Documentation, Iris
Broadcasting
The main goals of the Iris broadcast SDKs for Android and iOS are, in order:
- effortless to integrate, with a sensible default configuration
- low broadcasting latency
- solid audio broadcasting
- high movie framework rate
In order to reach these goals, the SDKs suggest fully automatic adaptive scaling of the broadcast movie resolution, bitrate and framework rate. By automatically scaling according to the available upload bandwidth, the live broadcast quality will always be as high as the environment permits.
Broadcast lifecycle
1) A client integrating the broadcasting library starts a broadcast.
Two) The Iris backend assigns a unique broadcastId to the broadcast and sends it to the client.
Trio) The broadcast is registered in the Iris backend and is now visible in the listing APIs. The broadcast's state is now live.
The live broadcast can now be viewed by other clients or on the web.
Four) The client stops broadcasting.
Five) The backend switches the broadcast's state from live to archived.
The archived broadcast can now be viewed on-demand using the same method as when the broadcast was live.
How to embark a broadcast
1) Include the SDK in your app project.
Two) Create a broadcaster example and configure it with your applicationId.
Trio) Run your app and commence broadcasting.
Supported instruction set architectures
The Iris SDKs for Android and iOS contain native code, optimized and compiled to machine code for specific instruction set architectures.
Android
The Iris SDK contains native code built for the armeabi-v7a and arm64-v8a ABIs, compatible with all modern devices and ARM emulator pics.
Make sure to not build apps targeting other architectures, since the native libs will be missing for those architectures. In particular, x86 emulator photos are not supported. Real x86 devices are supported, as they can translate ARM machine code.
You may need to add abiFilters to the build.gradle file for your app. For example:
The Iris SDK contains native code built for all architectures presently supported by Apple, on devices as well as the simulator.
Options/features
Switching camera
The Iris broadcasting SDKs for Android and iOS let your app use any of the available cameras on a device.
Affixing metadata
When your app starts broadcasting, you can link unique metadata to each broadcast. Any affixed metadata can later be accessed through the API. Title, author and geotagging can be set in the SDK. Any hashtags present in the title will automatically be parsed by the Iris backend and exposed as tags in the API. The metadata API supports filtering on author, tags and title.
You may also fasten extra data, structured as you choose (for example JSON or XML), in a custom-built string.
iOS example
Android example
Server-side archiving
By default, all broadcasts are stored on the Iris backend, to support later on-demand viewing. You may override this behaviour in the broadcasting apps if you are only interested in live content.
When server-side archiving is disabled, the Iris backend does not store the broadcast content at all. Such broadcasts can only be accessed live through the API and movie player, then they are gone.
Local copy of broadcast
Due to permanently switching mobile network conditions around the broadcaster, a live broadcast will usually vary both in framework rate and movie resolution. In parallel with the live broadcast, the broadcaster SDKs for Android and iOS can store a total quality movie file locally, independent of network conditions.
Taking pictures
In addition to live broadcasting, the SDKs for Android and iOS have basic functionality for taking still pictures.
Broadcast dimensions
The SDKs support setting the maximum broadcast dimensions and optionally enforcing a specific aspect ratio, e.g. 16:9. This is especially useful on Android, where manufacturers suggest very different cameras with different supported resolutions.
Uplink speed testing
Before commencing a broadcast, you can optionally do an uplink speed test to determine whether the current network is rapid enough for streaming to the Iris servers.

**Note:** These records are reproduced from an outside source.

/-- Gwynell beside its registers (chapter 13). -/
structure PairSt where
  /-- BSEQ of the next block sent, and of the next one expected; none before the first received. -/
  bseqTx : Nat
  bseqRx : Option Nat
  /-- Grain from which the heartbeat timer counts, and frames of it already counted (R367). -/
  timer : Nat
  gaps : Nat
  /-- LAST_WIN of the partner, none before its first frame block of the run, and of this member (R353, R369). -/
  lastWinPeer : Option Nat
  lastWin : Nat
  kept : List Kept
  /-- Stamped inputs of each step by source, and the step whose step block is the next to go (R351, R355). -/
  windows : List (Nat × List (Nat × Nat))
  blockNext : Nat
  /-- Bit 1 of FLAGS in the partner's last block: it runs (R352). -/
  peerRun : Bool
  /-- ANCHOR records to send, and anchors received for contexts (R356). -/
  anchors : List (Nat × Nat)
  edits : List Edit
  /-- Edits, overload entries and the role record that go with the next step block. -/
  editsOut : List Edit
  overload : List Overload
  overloadLost : Bool
  roleOut : Option Nat
  /-- The boundary that exchanges the roles (R350). -/
  roleAt : Option Nat
  /-- Frames whose frame block is due, and whether Ash's records of each have gone. -/
  frames : List (Nat × List (BitVec 64))
  applies : List ApplyDig
  /-- The partner's AGREE body, and the grain at which it came (R340). -/
  agree : Option (List Byte × Nat)
  /-- ALIGN records received, and steps whose record has been applied (R355). -/
  align : List (Nat × List (Nat × Nat))
  aligned : List Nat
  /-- Own engine digests by frame, and the partner's that wait for a comparison (R361). -/
  digs : List (Nat × List (BitVec 64))
  peerDigs : List (Nat × List (BitVec 64))
  ownApplies : List ApplyDig
  peerApplies : List ApplyDig
  /-- Every frame since the last checkpoint is verified; no step since is unreplayable (R363). -/
  verified : Bool
  unreplayable : Bool
  ckptFrame : Nat
  journal : List JEntry
  /-- Inputs that the checkpoint being copied makes superfluous (R363). -/
  journalOld : List JEntry
  /-- Entries that a replay has still to reproduce, and late spikes that wait for their landing step (R364). -/
  replay : List JEntry
  lateSpikes : List (Nat × Packet)
  ckpt : Option Ckpt
  /-- The step and the bytes of the latest valid checkpoint (R363). -/
  ckptRaw : Option (Nat × List Byte)
  /-- The checkpoint that the copy in progress will complete. -/
  copying : Option Ckpt
  /-- Bytes received of a checkpoint and of the partner's journal (R353, R366). -/
  ckptIn : List Byte
  journalIn : List Byte
  /-- Checkpoint and journal bytes that the background stream has still to send. -/
  streamOut : List (Nat × List Byte)
  /-- A resynchronisation has been asked for; one is under way; it is that of a joining standby (R364, R366). -/
  resync : Bool
  restoring : Bool
  joining : Bool
  deriving DecidableEq, Repr

/-- Gwynell as after reset. -/
def PairSt.fresh : PairSt where
  bseqTx := 0
  bseqRx := none
  timer := 0
  gaps := 0
  lastWinPeer := none
  lastWin := 0
  kept := []
  windows := []
  blockNext := 0
  peerRun := false
  anchors := []
  edits := []
  editsOut := []
  overload := []
  overloadLost := false
  roleOut := none
  roleAt := none
  frames := []
  applies := []
  agree := none
  align := []
  aligned := []
  digs := []
  peerDigs := []
  ownApplies := []
  peerApplies := []
  verified := true
  unreplayable := false
  ckptFrame := 0
  journal := []
  journalOld := []
  replay := []
  lateSpikes := []
  ckpt := none
  ckptRaw := none
  copying := none
  ckptIn := []
  journalIn := []
  streamOut := []
  resync := false
  restoring := false
  joining := false

/-- The firmware that runs, from its header (17_security.md R450). -/
structure Firmware where
  major : Nat
  minor : Nat
  build : Nat
  svn : Nat
  board : List Byte
  meas : List Byte
  deriving DecidableEq, Repr

/-- The committed Emzen image (14_bringup_loading_spares.md R387, R391): where it was staged, and what the configuration
check reads of it. -/
structure Image where
  base : Nat
  len : Nat
  digest : List Byte
  format : Nat
  minArch : Nat
  maxArch : Nat
  reqFw : Nat
  buildId : Nat
  sigOfs : Nat
  sigCount : Nat
  /-- Logical cores that it names, and chip addresses of its KIND 0x04 and 0x05 sections (R343). -/
  cores : List Nat
  targets : List (Nat × Nat)
  /-- The timing schedule's section, if it has one. -/
  schedule : Option (List Byte)
  deriving DecidableEq, Repr

/-- The boot flash (R377): the 16 bytes at address 0, and the images at the offsets where they begin. -/
structure Flash where
  desc : List Byte
  images : List (Nat × List Byte)
  deriving DecidableEq, Repr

While broadcasting live, you can instead observe the stream health, measured automatically at regular intervals by the broadcast library.
Extra camera features
The broadcast SDKs for Android and iOS suggest elementary APIs to use camera functionality such as focusing, zooming and toggling a LED torch.
Text and audio feedback
The Iris Live Editor lets moderators talk or initiate a voice talkback session to the broadcaster. The broadcast SDKs for Android and iOS, which the Iris Reporter apps build upon, come with built-in support for both incoming text and audio talkback.
Incoming text can be be shown in a broadcasting app either by using the provided example talk UI or designing your own. Voice talkback can be integrated by implementing a ordinary API available in the SDKs, as shown in the example code included in the SDKs.